Wednesday, November 28, 2007

Pipelines

Looks like its going to be the year of 'Pipes' in my teaching. I came across Yahoo pipes earlier this year and decided to restructure my second-level module, Data Schemas and Applications, around the 'web as database', before diving into local database technologies like Relational and XML databases. Yahoo Pipes provides an approachable starting point and has the added benefit of being a technology which none of my students, from a diverse collections of programmes, have yet encountered. Also, those slinky pipes and typed ports are -so- seductive.

However, the visual editor soon becomes awkward to use and thus leads naturally into using a scripting language instead. I started with XSLT expecting to move quickly into XQuery, but I've been surprised to find how much can be done, especially with XSLT2.0. For a transformation engine, I've set up a service (using Saxon8 via XQuery on eXist-db). This has allowed us to implement most of the yahoo pipes we'd written and also searches over an XML file with a single script containing a form and the search results. More..

Although many of the steps in a Yahoo pipeline can be handled within a single XSLT script, some of the processing I want to demonstrate involves processing HTML pages which are not XHTML, so I needed a tidy service too, and to be able to pipeline them together.

So... I need a pipeline language, a way of visualizing the pipeline and an engine to execute the pipeline. Naturally I started to write my own, based mainly on XPL which Eric Bruchez introduced me to at XML Prague. A tentative first step using an XQuery script is described in an XQuery WikiBook article.

Of course this is fine as play but I need to join the real world of pipeline languages. I suppose the main contenders are :
NetKernel looks theoretically and practically very interesting and what's more, 1060research are a locally-based spin-off from HP labs next door.

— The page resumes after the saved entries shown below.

theorem State.Bounded.issueBooklet (h : s.Bounded) {n : Nat} (role : Role) (held : s.cand i = some c) (new : s.findBooklet n = none)
    (room : c.booklets.length < 8) (space : s.custody.length < 1536) : (s.issueBooklet n role i c).Bounded where
  time := h.time
  config := h.config
  custody := by
    change (s.custody ++ [_]).length ≤ 1536 ∧ ((s.custody ++ [_]).map Booklet.number).Nodup
    rw [List.length_append, List.map_append, List.nodup_append']
    refine ⟨space, h.custody.2, List.nodup_singleton _, fun m old added => ?_⟩
    rw [List.map_singleton, List.mem_singleton] at added
    exact findBooklet_eq_none_iff.1 new ((show m = n from added) ▸ old)
  candidates j d at' := by
    change (s.setCand i { c with booklets := c.booklets ++ [n] }).cand j = some d at at'
    rw [State.cand_setCand] at at'
    split at at'
    · cases at'
      rw [List.length_append, List.length_singleton]
      exact ⟨room, (h.candidates i c held).2⟩
    · exact h.candidates j d at'
  bundles := h.bundles

theorem State.Bounded.setNew (h : s.Bounded) (i : Idx) (number : Nat) (k : Slot) (extra zone base : Nat) :
    (s.setCand i (Candidate.new number k extra zone base)).Bounded := by
  refine ⟨h.time, h.config, h.custody, fun j d at' => ?_, h.bundles⟩
  rw [State.cand_setCand] at at'
  split at at'
  · cases at'
    exact ⟨Nat.zero_le _, Nat.zero_le _⟩
  · exact h.candidates j d at'

theorem cancelJobs_apart (f : Job → Bool) : Apart s (s.cancelJobs f) := by
  unfold State.cancelJobs
  dsimp only
  split
  · exact .of_eq rfl rfl rfl rfl rfl
  · next j _ _ =>
    split
    · cases j <;> exact .of_eq rfl rfl rfl rfl rfl
    · exact .of_eq rfl rfl rfl rfl rfl

theorem queueRescore_apart (k : Slot) : Apart s (s.queueRescore k).1 := by
  unfold State.queueRescore
  split
  · exact .of_eq rfl rfl rfl rfl rfl
  · split
    · split
      · exact .of_eq rfl rfl rfl rfl rfl
      · split <;> exact .of_eq rfl rfl rfl rfl rfl
    · exact .of_eq rfl rfl rfl rfl rfl

/-- The records of a paper removed (R60). -/
theorem State.Bounded.release (h : s.Bounded) (k : Slot) : (s.release k).Bounded := by
  have before := h.apart (cancelJobs_apart fun j => j.paper == k)
  refine ⟨before.time, before.config, ⟨?_, ?_⟩, fun i d held => ?_, fun i x here => ?_⟩
  · exact (List.length_filter_le ..).trans before.custody.1
  · exact before.custody.2.sublist (List.filter_sublist.map _)
  · have held' : (((s.cancelJobs fun j => j.paper == k).roster.map (Option.filter fun c => c.paper != k)).get i) = some d := held
    rw [Table.get_map, Option.filter_eq_some_iff] at held'
    exact before.candidates i d held'.1
  · have here' : (((s.cancelJobs fun j => j.paper == k).bundles.map (Option.filter fun b => b.paper != k)).get i) = some x := here
    rw [Table.get_map, Option.filter_eq_some_iff] at here'
    exact before.bundles i x here'.1
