-- ==== Sys2Proof/Machine/Flags.lean ====
section
/-!
DEFINITION. The flags, all of them in VF (10_state.md R23): carry, no-borrow, the bit shifted out, collision. Each
instruction of R23's list writes its result first and VF last (R132, D5), with 0 or 1.
-/

namespace Sys2Proof.Machine

/-- `V[F] <- f ? 1 : 0` (R23). -/
def State.setFlag (s : State) (f : Bool) : State := s.setV 0xF (if f then 0x01 else 0x00)

/-- The result to VX, then the flag to VF, so that for X = F the flag is what VF holds (R132, D5). -/
def State.setResultFlag (s : State) (x : Nibble) (r : Byte) (f : Bool) : State := (s.setV x r).setFlag f

/-- Carry of a + b: the exact sum exceeds 255 (R126). -/
def carryFlag (a b : Byte) : Bool := 255 < a.toNat + b.toNat

/-- No borrow in a - b: minuend ≥ subtrahend (R127, R129). -/
def noBorrowFlag (a b : Byte) : Bool := b.toNat ≤ a.toNat

/-- The bit a right shift by one puts out: old bit 0 (R128). -/
def shiftOutRight (a : Byte) : Bool := a.getLsbD 0

/-- The bit a left shift by one puts out: old bit 7 (R130). -/
def shiftOutLeft (a : Byte) : Bool := a.getLsbD 7

end Sys2Proof.Machine
end

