-- ==== Sys2Proof/Machine/Operands.lean ====
section
/-!
DEFINITION. The computed operands (30_encoding.md R73): the digit or key a register names by its low nibble, the font
address, the jump-with-offset target, the byte range at I, the sprite's bytes and its start coordinates, and the block
of registers V0..VX.
-/

namespace Sys2Proof.Machine

/-- `V[x] & 0x0F`: the digit of FX29 (R142, D16) and the key of EX9E and EXA1 (R160, R161, D17). -/
def State.lowNibble (s : State) (x : Nibble) : Nibble := (s.getV x).setWidth 4

/-- FONT_BASE + 5 * d, the address of glyph d (R142, R33). -/
def fontAddress (d : Nibble) : Word := Config.fontBase + Config.fontGlyphBytes * d.setWidth 16

/-- NNN + V0, not masked to 12 bits (R103, D14). -/
def State.jumpOffsetTarget (s : State) (nnn : Addr) : Word := nnn.toWord + (s.getV 0).toWord

/-- I + k reaches beyond 0xFFF, computed on unbounded integers (R55, section 44's template). -/
def State.rangeOutside (s : State) (k : Nat) : Bool := 0xFFF < s.i.toNat + k

/-- OutOfBoundsAccess of a data access at I (R55). -/
def State.raiseOutside (s : State) : Result := raise (.outOfBoundsAccess (firstOutside s.i.toNat))

/-- The N sprite bytes at I..I+N-1 modulo 4096 (R56, R152). -/
def State.spriteRows (s : State) (n : Nibble) : List Byte :=
  (List.range n.toNat).map fun r => s.mem.get ((s.i.toNat + r) % Config.memSize)

/-- VX mod 64, a sprite's first column (R152). -/
def State.spriteX (s : State) (x : Nibble) : Nat := (s.getV x).toNat % Config.displayW

/-- VY mod 32, a sprite's first row (R152). -/
def State.spriteY (s : State) (y : Nibble) : Nat := (s.getV y).toNat % Config.displayH

/-- V0..VX in order, X + 1 bytes (R144). -/
def State.regBlock (s : State) (x : Nibble) : List Byte := s.v.toList.take (x.toNat + 1)

/-- `V[j] <- mem[a + j]` for j = 0, 1, … (the first `k` registers of the file), R145. -/
def loadBlock (m : Memory) (a k : Nat) (v : Vector Byte 16) : Vector Byte 16 :=
  v.mapFinIdx fun j b _ => if j < k then m.get (a + j) else b

/-- The decimal digits of a byte: hundreds, tens, ones (R143). -/
def bcdDigits (b : Byte) : List Byte := [b / 100, (b / 10) % 10, b % 10]

end Sys2Proof.Machine
end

Saturday, November 24, 2007

Topological sorting in XQuery

In the course of my attempts to implement an XQuery engine for the XML pipeline language XPL, I realized that I would need to sort the processes so that each process has its inputs available, i.e. a topological sort.

Given a sequence of nodes and references with the Relax-NG schema:


element node {
attribute id { xs:string },
element ref {
attribute id { xs:string }
}*
}+


The post-condition after sorting can be defined as:


declare function local:topological-sorted($nodes) as xs:boolean {
every $n in $nodes satisfies
every $id in $n/ref/@id
satisfies $id = $n/preceding::node/@id
};


and the recursive function to order the nodes is:



declare function local:topological-sort($unordered, $ordered ) {
if (empty($unordered))
then $ordered
else
let $nodes := $unordered [ every $id in ref/@id satisfies $id = $ordered/@id]
return local:topological-sort( $unordered except $nodes, ($ordered, $nodes ))
};




Sweet, eh? Even if this implementation is not the most efficient, it has the advantage of being obviously correct.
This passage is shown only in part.